▶ Task instructions
Copy out the lines of the records below, and only those lines, from the one with "theorem stageAfter_of_ne_map (hi" through the one with "word_eq_of_lanes fun k => hs", exactly as they appear.

▶ Information shown

/-- Settles O11: a due tick is performed whatever FGS is, and no other step shows TICK's word. -/
theorem pendingEnabledTickGoesFirst : Obligations.PendingEnabledTickGoesFirst := by
  constructor
  · intro s hw ht hte htp
    have htick := exec_tick (s := beginStep (some tickWord) s) hw
    exact ⟨_, (step_tickDue hw ht (tickDue_iff.mpr ⟨hte, htp⟩)).trans htick, rfl, htick⟩
  · intro s t hoff h htick
    obtain ⟨-, hdue⟩ := (step_opId_tickWord_iff h).mp htick
    obtain ⟨hte, htp⟩ := tickDue_iff.mp hdue
    simp [hte, htp] at hoff

/-- Settles O45. -/
theorem everyOperationCompletes : Obligations.EveryOperationCompletes :=
  fun _ _ hw => ⟨exec_completes hw, exec_ne_fault hw⟩

/-- Settles O54: a step that shows TICK's word is a due TICK, which clears TP, and only a timer event sets it. -/
theorem ticksAreSeparatedByTimerEvents : Obligations.TicksAreSeparatedByTimerEvents := by
  intro s t h
  constructor
  · intro htick
    obtain ⟨ht, hdue⟩ := (step_opId_tickWord_iff h).mp htick
    obtain ⟨-, htp⟩ := tickDue_iff.mp hdue
    obtain ⟨ht', -⟩ | ⟨ht', -⟩ | ⟨-, htp'⟩ := step_tp_cases h
    · simp [ht] at ht'
    · simp [ht] at ht'
    · exact ⟨htp, by simp [htp', hdue]⟩
  · intro htp hnotTimer
    obtain ⟨ht, -⟩ | ⟨-, htp'⟩ | ⟨-, htp'⟩ := step_tp_cases h
    · exact absurd ht hnotTimer
    · exact htp'
    · simp [htp', htp]

/-- Settles O9. -/
theorem timerEventSetsPending : Obligations.TimerEventSetsPending :=
  fun _ hw ht htp => ⟨_, (step_timer hw ht).trans (timerEvent_idle htp), rfl⟩

/-- Settles O10. -/
theorem overrunIsAFault : Obligations.OverrunIsAFault :=
  fun _ hw ht htp => (step_timer hw ht).trans (timerEvent_overrun htp)

/-- Settles O18. -/
theorem readingAboveRangeIsRefused : Obligations.ReadingAboveRangeIsRefused :=
  fun _ _ _ hw hreadings hx => exec_samp_refused hw (drawReading_outOfRange hreadings hx)

end Sys2Proof.Proofs
end

section
/-! SUPPORT. The guard (70_reset_and_hazards.md R222): the invariant of the guarded machine, row by row of the program, and
the machine with atomic publish and clear that it refines. -/

namespace Sys2Proof.Machine

open Sys2Proof

variable {s t a : State} {i : Instr} {f : FgCode} {k : Lane} {ex : Instr → State → Result}

/-! ### The rows of a publish and of a clear -/

/-- In sequencer state `f` a publish has stored a lane and its EI is still to come (R170). -/
abbrev Publishing (f : FgCode) : Prop := 5 ≤ f.toNat ∧ f.toNat ≤ 8

/-- In sequencer state `f` a clear has stored a lane and its EI is still to come (R170). -/
abbrev Clearing (f : FgCode) : Prop := 12 ≤ f.toNat ∧ f.toNat ≤ 15

theorem programInstr_eq_std_iff : programInstr f = some (.std k) ↔ f.toNat = 4 + k.toNat := by
  revert f k; decide

theorem programInstr_eq_clp_iff : programInstr f = some (.clp k) ↔ f.toNat = 11 + k.toNat := by
  revert f k; decide

theorem programInstr_eq_ei_iff : programInstr f = some .ei ↔ f = 8 ∨ f = 15 := by
  revert f; decide

/-- While a publish or a clear is under way the rows are those of its lane stores and of its EI (R170). -/
theorem not_underWay_of_row (hi : programInstr f = some i) (hstd : ∀ k, i ≠ .std k) (hclp : ∀ k, i ≠ .clp k)
    (hei : i ≠ .ei) : ¬Publishing f ∧ ¬Clearing f := by
  have hall : ∀ f : FgCode, ∀ i ∈ programInstr f, (∀ k, i ≠ .std k) → (∀ k, i ≠ .clp k) → i ≠ .ei →
      ¬Publishing f ∧ ¬Clearing f := by decide
  exact hall f i hi hstd hclp hei

/-- Neither is under way where TE is 1 in a conforming block (R174). -/
theorem not_underWay_of_teAt (h : teAt f = true) : ¬Publishing f ∧ ¬Clearing f := by
  revert f; decide

/-- A row that leads into a publish under way is the STD before it (R170). -/
theorem exists_std_of_fgsAfter (hi : programInstr f = some i) {high : Bool} (h : Publishing (fgsAfter i f high)) :
    ∃ k, i = .std k ∧ (fgsAfter i f high).toNat = 5 + k.toNat := by
  have hall : ∀ f : FgCode, ∀ i ∈ programInstr f, ∀ high, Publishing (fgsAfter i f high) →
      ∃ k, i = .std k ∧ (fgsAfter i f high).toNat = 5 + k.toNat := by decide
  exact hall f i hi high h

/-- Every other row is no STD and does not stand between two of them (R170). -/
theorem not_std_of_fgsAfter (hi : programInstr f = some i) {high : Bool} (hout : ¬Publishing (fgsAfter i f high)) :
    (∀ k, i ≠ .std k) ∧ ¬(5 ≤ f.toNat ∧ f.toNat ≤ 7) := by
  have hall : ∀ f : FgCode, ∀ i ∈ programInstr f, ∀ high, ¬Publishing (fgsAfter i f high) →
      (∀ k, i ≠ .std k) ∧ ¬(5 ≤ f.toNat ∧ f.toNat ≤ 7) := by decide
  exact hall f i hi high hout

/-- A row that leads into a clear under way is the CLP before it (R170). -/
theorem exists_clp_of_fgsAfter (hi : programInstr f = some i) {high : Bool} (h : Clearing (fgsAfter i f high)) :
    ∃ k, i = .clp k ∧ (fgsAfter i f high).toNat = 12 + k.toNat := by
  have hall : ∀ f : FgCode, ∀ i ∈ programInstr f, ∀ high, Clearing (fgsAfter i f high) →
      ∃ k, i = .clp k ∧ (fgsAfter i f high).toNat = 12 + k.toNat := by decide
  exact hall f i hi high h

/-- From MAP to the EI of the publish no row but MAP itself writes STAGE or RAW (R134, R170). -/
theorem map_or_mapped_of_fgsAfter (hi : programInstr f = some i) {high : Bool} (h3 : 3 ≤ (fgsAfter i f high).toNat)
    (h8 : (fgsAfter i f high).toNat ≤ 8) :
    i = .map ∨ i ≠ .map ∧ i ≠ .samp ∧ 3 ≤ f.toNat ∧ f.toNat ≤ 8 := by
  have hall : ∀ f : FgCode, ∀ i ∈ programInstr f, ∀ high, 3 ≤ (fgsAfter i f high).toNat →
      (fgsAfter i f high).toNat ≤ 8 → i = .map ∨ i ≠ .map ∧ i ≠ .samp ∧ 3 ≤ f.toNat ∧ f.toNat ≤ 8 := by decide
  exact hall f i hi high h3 h8

theorem stageAfter_of_ne_map (hi : i ≠ .map) (s : State) : stageAfter i s = s.stage := by
  cases i
  case map => exact absurd rfl hi
  all_goals rfl

theorem pdeltaAfter_of_ne_std (hi : ∀ k, i ≠ .std k) (s : State) : pdeltaAfter i s = s.pdelta := by
  cases i
  case std k => exact absurd rfl (hi k)
  all_goals rfl

theorem exec_raw_of_ne_samp (h : exec i s = .next t) (hi : i ≠ .samp) : t.raw = s.raw := by
  obtain ⟨hsamp, -⟩ | ⟨-, hraw⟩ := exec_raw h
  · exact absurd hsamp hi
  · exact hraw

/-- One more lane stored, in the order of the lanes: the lanes below it stay as they agree. -/
theorem lane_setlane_of_agree {u v : Word} (h : ∀ j : Lane, j.toNat < k.toNat → lane u j = lane v j) (j : Lane)
    (hj : j.toNat < k.toNat + 1) : lane (setlane u k (lane v k)) j = lane v j := by
  rw [lane_setlane]
  split
  · next hjk => rw [hjk]
  · next hjk =>
    have hne : j.toNat ≠ k.toNat := fun e => hjk (BitVec.eq_of_toNat_eq e)
    exact h j (by omega)

/-! ### The four lanes at the EI -/

/-- Before its EI a publish has stored all four lanes (R137). -/
theorem PublishProgress.pdelta_eq (hs : PublishProgress s) (hf : s.fgs = 8) : s.pdelta = s.stage :=
  word_eq_of_lanes fun k => hs (by rw [hf]; decide) (by rw [hf]; decide) k (by rw [hf]; exact k.isLt)

/-- Before its EI a clear has stored all four lanes (R152). -/
theorem ClearProgress.phase_eq (hs : ClearProgress s) (hf : s.fgs = 15) : s.phase = 0 :=
  word_eq_of_lanes fun k => (hs (by rw [hf]; decide) (by rw [hf]; decide) k (by rw [hf]; exact k.isLt)).trans
    (lane_zero k).symm

/-! ### The invariant of the guarded machine -/

namespace GuardedInv

/-- The invariant speaks of no output and of no input of the environment. -/
theorem beginStep (hs : GuardedInv s) (op : Option OpWord) : GuardedInv (beginStep op s) :=
  ⟨hs.wf, hs.guard, hs.sequencer, hs.reading, hs.ticks, hs.stage, hs.publish, hs.clear, hs.pdelta⟩

/-- Nor of TP. -/
theorem setTp (hs : GuardedInv s) (v : Bool) : GuardedInv (s.setTp v) :=
  ⟨hs.wf, hs.guard, hs.sequencer, hs.reading, hs.ticks, hs.stage, hs.publish, hs.clear, hs.pdelta⟩

/-- With TE = 1 neither a publish nor a clear is under way (R174). -/
theorem not_underWay (hs : GuardedInv s) (hte : s.te = true) : ¬Publishing s.fgs ∧ ¬Clearing s.fgs :=
  not_underWay_of_teAt (hs.ticks.symm.trans hte)

/-- A TICK finds no clear under way, and PHASE is all that it writes of what the invariant speaks of. -/
theorem exec_tick (hs : GuardedInv s) (hte : s.te = true) (h : exec .tick s = .next t) : GuardedInv t := by
  rw [Machine.exec_tick hs.wf] at h; cases h
  obtain ⟨-, hclear⟩ := hs.not_underWay hte
  exact ⟨hs.wf, hs.guard, hs.sequencer, hs.reading, hs.ticks, hs.stage, hs.publish,
    fun h12 h15 => absurd ⟨h12, h15⟩ hclear, hs.pdelta⟩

▶ Response below
theorem stageAfter_of_ne_map (hi : i ≠ .map) (s : State) : stageAfter i s = s.stage := by
  cases i
  case map => exact absurd rfl hi
  all_goals rfl

theorem pdeltaAfter_of_ne_std (hi : ∀ k, i ≠ .std k) (s : State) : pdeltaAfter i s = s.pdelta := by
  cases i
  case std k => exact absurd rfl (hi k)
  all_goals rfl

theorem exec_raw_of_ne_samp (h : exec i s = .next t) (hi : i ≠ .samp) : t.raw = s.raw := by
  obtain ⟨hsamp, -⟩ | ⟨-, hraw⟩ := exec_raw h
  · exact absurd hsamp hi
  · exact hraw

/-- One more lane stored, in the order of the lanes: the lanes below it stay as they agree. -/
theorem lane_setlane_of_agree {u v : Word} (h : ∀ j : Lane, j.toNat < k.toNat → lane u j = lane v j) (j : Lane)
    (hj : j.toNat < k.toNat + 1) : lane (setlane u k (lane v k)) j = lane v j := by
  rw [lane_setlane]
  split
  · next hjk => rw [hjk]
  · next hjk =>
    have hne : j.toNat ≠ k.toNat := fun e => hjk (BitVec.eq_of_toNat_eq e)
    exact h j (by omega)

/-! ### The four lanes at the EI -/

/-- Before its EI a publish has stored all four lanes (R137). -/
theorem PublishProgress.pdelta_eq (hs : PublishProgress s) (hf : s.fgs = 8) : s.pdelta = s.stage :=
  word_eq_of_lanes fun k => hs (by rw [hf]; decide) (by rw [hf]; decide) k (by rw [hf]; exact k.isLt)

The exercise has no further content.